My role for the afternoon was to observe and try to gather some data that indicated how the young people felt about the day, what they may have learned and the impact the programme may have had on them. There was lots to take in, but the key things I noticed were:

  • Curiosity
  • Candour
  • Consciousness


It seemed that the programme was sparking curiosity about both Church and God and each other. When asked what they had learned one young person gave me a potted history of St Ignatius conversion story which led to a brief conversation where they

considered whether having difficult things happen in your life might make you wonder if God exists. Another asked one of the leaders “Is church always like this?” whilst one young person described how she had discovered new connections between her and another classmate through a game they had played “I didn’t know [her] but now I know I have things in common with her”. Comments in their presentation to parents & members of the Church congregation reflected some curiosity about Jesus, valuing having learned about him and about God. One young person felt this was going to help them when they were older if they can “remember all the answers to the different questions”.


The young people were remarkably honest about themselves and their experiences. They openly spoke about learning about and respecting people’s different beliefs, some shared how they valued learning about Jesus and being able to ask questions about him. Their prayers were honest about situations where they felt they had got things wrong and wanted forgiveness –“I’m sorry for hitting my sister” “I feel guilt when I lie” – or what they were apprehensive about - “I’m nervous about going to [Year 6 trip]” “I’m worried about the transition to [secondary] school”. One young person spoke matter of factly about what she and others sometimes say when they get “uncontrollably angry” and said that she was going to use her experience of this to help others stay calm.


There was a widespread understanding and awareness of mental health and resilience was a key theme of the day. One young person talked about the symbolic trellis model they had made and how all the sticks needed to be in place to hold it up, another said he had learned that “work can be hard but you need to show resilience.” For one girl the examen was a tool that was helping her to cope with bullying and another referenced some her own experience of other people’s mental ill health and how she now felt she might respond differently.
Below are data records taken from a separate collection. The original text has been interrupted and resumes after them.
-- ==== Sys2Proof/Certificates/Slice0/Obligations.lean ====
section
/-! DEFINITION. The statements for the provers. -/

open Sys2Proof Sys2Proof.Machine

/-! ## Integer instructions (10 R218 to R223) -/

/-- R219: the compact two-address forms of class ALU complete wherever their sources can be read, and write what the table gives.
R220: the three-address forms of class ALU complete wherever their sources can be read, and write what the table gives. -/
def Obligations.IntegerFormsComplete : Prop :=
  (∀ (s : State) (n : Fin 4) (a b : CReg), s.ReadsC [a, b] →
     WritesX s (.addCompact n a b) a (s.ra a + s.ra b) ∧
     WritesX s (.subCompact n a b) a (s.ra a - s.ra b) ∧
     WritesX s (.andCompact n a b) a (s.ra a &&& s.ra b) ∧
     WritesX s (.orCompact n a b) a (s.ra a ||| s.ra b) ∧
     WritesX s (.xorCompact n a b) a (s.ra a ^^^ s.ra b) ∧
     WritesX s (.shlCompact n a b) a (s.ra a <<< ((s.ra b).toNat % 64))) ∧
  (∀ (s : State) (n : Fin 4) (a b c : CReg), s.ReadsC [b, c] →
     WritesX s (.add n a b c) a (s.ra b + s.ra c) ∧
     WritesX s (.sub n a b c) a (s.ra b - s.ra c) ∧
     WritesX s (.and n a b c) a (s.ra b &&& s.ra c) ∧
     WritesX s (.or n a b c) a (s.ra b ||| s.ra c) ∧
     WritesX s (.xor n a b c) a (s.ra b ^^^ s.ra c) ∧
     WritesX s (.andn n a b c) a (s.ra b &&& ~~~ (s.ra c)) ∧
     WritesX s (.shl n a b c) a (s.ra b <<< ((s.ra c).toNat % 64)) ∧
     WritesX s (.shr n a b c) a (s.ra b >>> ((s.ra c).toNat % 64)) ∧
     WritesX s (.sar n a b c) a ((s.ra b).sshiftRight ((s.ra c).toNat % 64)) ∧
     WritesX s (.ror n a b c) a ((s.ra b >>> ((s.ra c).toNat % 64)) ||| (s.ra b <<< ((64 - (s.ra c).toNat % 64) % 64))) ∧
     WritesX s (.min n a b c) a (BitVec.ofInt 64 (min (s.ra b).toInt (s.ra c).toInt)) ∧
     WritesX s (.max n a b c) a (BitVec.ofInt 64 (max (s.ra b).toInt (s.ra c).toInt)) ∧
     WritesX s (.minu n a b c) a (BitVec.ofNat 64 (min (s.ra b).toNat (s.ra c).toNat)) ∧
     WritesX s (.maxu n a b c) a (BitVec.ofNat 64 (max (s.ra b).toNat (s.ra c).toNat)) ∧
     WritesX s (.seq n a b c) a (if s.ra b = s.ra c then 1 else 0) ∧
     WritesX s (.sne n a b c) a (if s.ra b = s.ra c then 0 else 1) ∧
     WritesX s (.slt n a b c) a (if (s.ra b).toInt < (s.ra c).toInt then 1 else 0) ∧
     WritesX s (.sltu n a b c) a (if (s.ra b).toNat < (s.ra c).toNat then 1 else 0))

/-- R220: CLZ, CTZ, POPC, BSWAP and the MOV of R219 complete wherever the source can be read. The counts are given by what they
mean: v zero bits from one end, then a one bit unless v is 64. R220: SELNZ and SELZ read c[A] as a third source and write c[A]
untagged even where they keep its value. R222: the immediate forms complete in every state that lets their source be read, and
write an integer result. -/
def Obligations.UnaryImmediateAndSelectFormsComplete : Prop :=
  (∀ (s : State) (n : Fin 4) (a b : CReg), s.ReadsC [b] →
     WritesX s (.mov n a b) a (s.ra b) ∧
     (∀ v ≤ 64, (∀ i < v, (s.ra b).getLsbD (63 - i) = false) → (v < 64 → (s.ra b).getLsbD (63 - v) = true) →
       WritesX s (.clz n a b) a (BitVec.ofNat 64 v)) ∧
     (∀ v ≤ 64, (∀ i < v, (s.ra b).getLsbD i = false) → (v < 64 → (s.ra b).getLsbD v = true) →
       WritesX s (.ctz n a b) a (BitVec.ofNat 64 v)) ∧
     WritesX s (.popc n a b) a (BitVec.ofNat 64 ((List.range 64).countP fun i => (s.ra b).getLsbD i)) ∧
     WritesX s (.bswap n a b) a
       ((s.ra b).extractLsb' 0 8 ++ (s.ra b).extractLsb' 8 8 ++ (s.ra b).extractLsb' 16 8 ++ (s.ra b).extractLsb' 24 8 ++
         (s.ra b).extractLsb' 32 8 ++ (s.ra b).extractLsb' 40 8 ++ (s.ra b).extractLsb' 48 8 ++ (s.ra b).extractLsb' 56 8)) ∧
  (∀ (s : State) (n : Fin 4) (a b c : CReg), s.ReadsC [a, b, c] →
     WritesX s (.selnz n a b c) a (if s.ra c ≠ 0 then s.ra b else s.ra a) ∧
     WritesX s (.selz n a b c) a (if s.ra c = 0 then s.ra b else s.ra a)) ∧
  (∀ (s : State) (n : Fin 4) (a b : CReg) (i16 : BitVec 16) (i32 : BitVec 32) (i64 : BitVec 64),
     WritesX s (.li16 n a i16) a (BitVec.ofInt 64 i16.toInt) ∧
     WritesX s (.li32 n a i32) a (BitVec.ofInt 64 i32.toInt) ∧
     WritesX s (.li64 n a i64) a i64 ∧
     (s.ReadsC [b] →
       WritesX s (.addi16 n a b i16) a (s.ra b + BitVec.ofInt 64 i16.toInt) ∧
       WritesX s (.addi32 n a b i32) a (s.ra b + BitVec.ofInt 64 i32.toInt)))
It struck me that the journey of these young people on the Alban Way could be illustrated by the Examen prayer that they led us in at the end:

  • Pause: Be still and breathe – step out of your normal rhythms, take time to pause away from school, from lessons and allow your body to downregulate from the usual pressures of life
  • Gratitude: What are you grateful for? – what’s good in your life, who are you connected to, what can you celebrate?
  • Self-awareness: What do you notice? – where have your emotions been today, what have you experienced?
  • Support: Where do you need help? – Are there things you wish you’d done differently/want to say sorry for, do you need help with anything? What would you like to change?
  • Self-efficacy: What can you change? – Going back into your lives from here where is your agency, what can you influence?

The day ended with one of the students bravely performing a song she had written herself during the day. Her words were what I imagine Jesus might have been saying to her and her peers:

“Be yourself, not someone else

Be brave and have resilience

Don’t give up.”

Something I’ve had to remind myself multiple times this week already!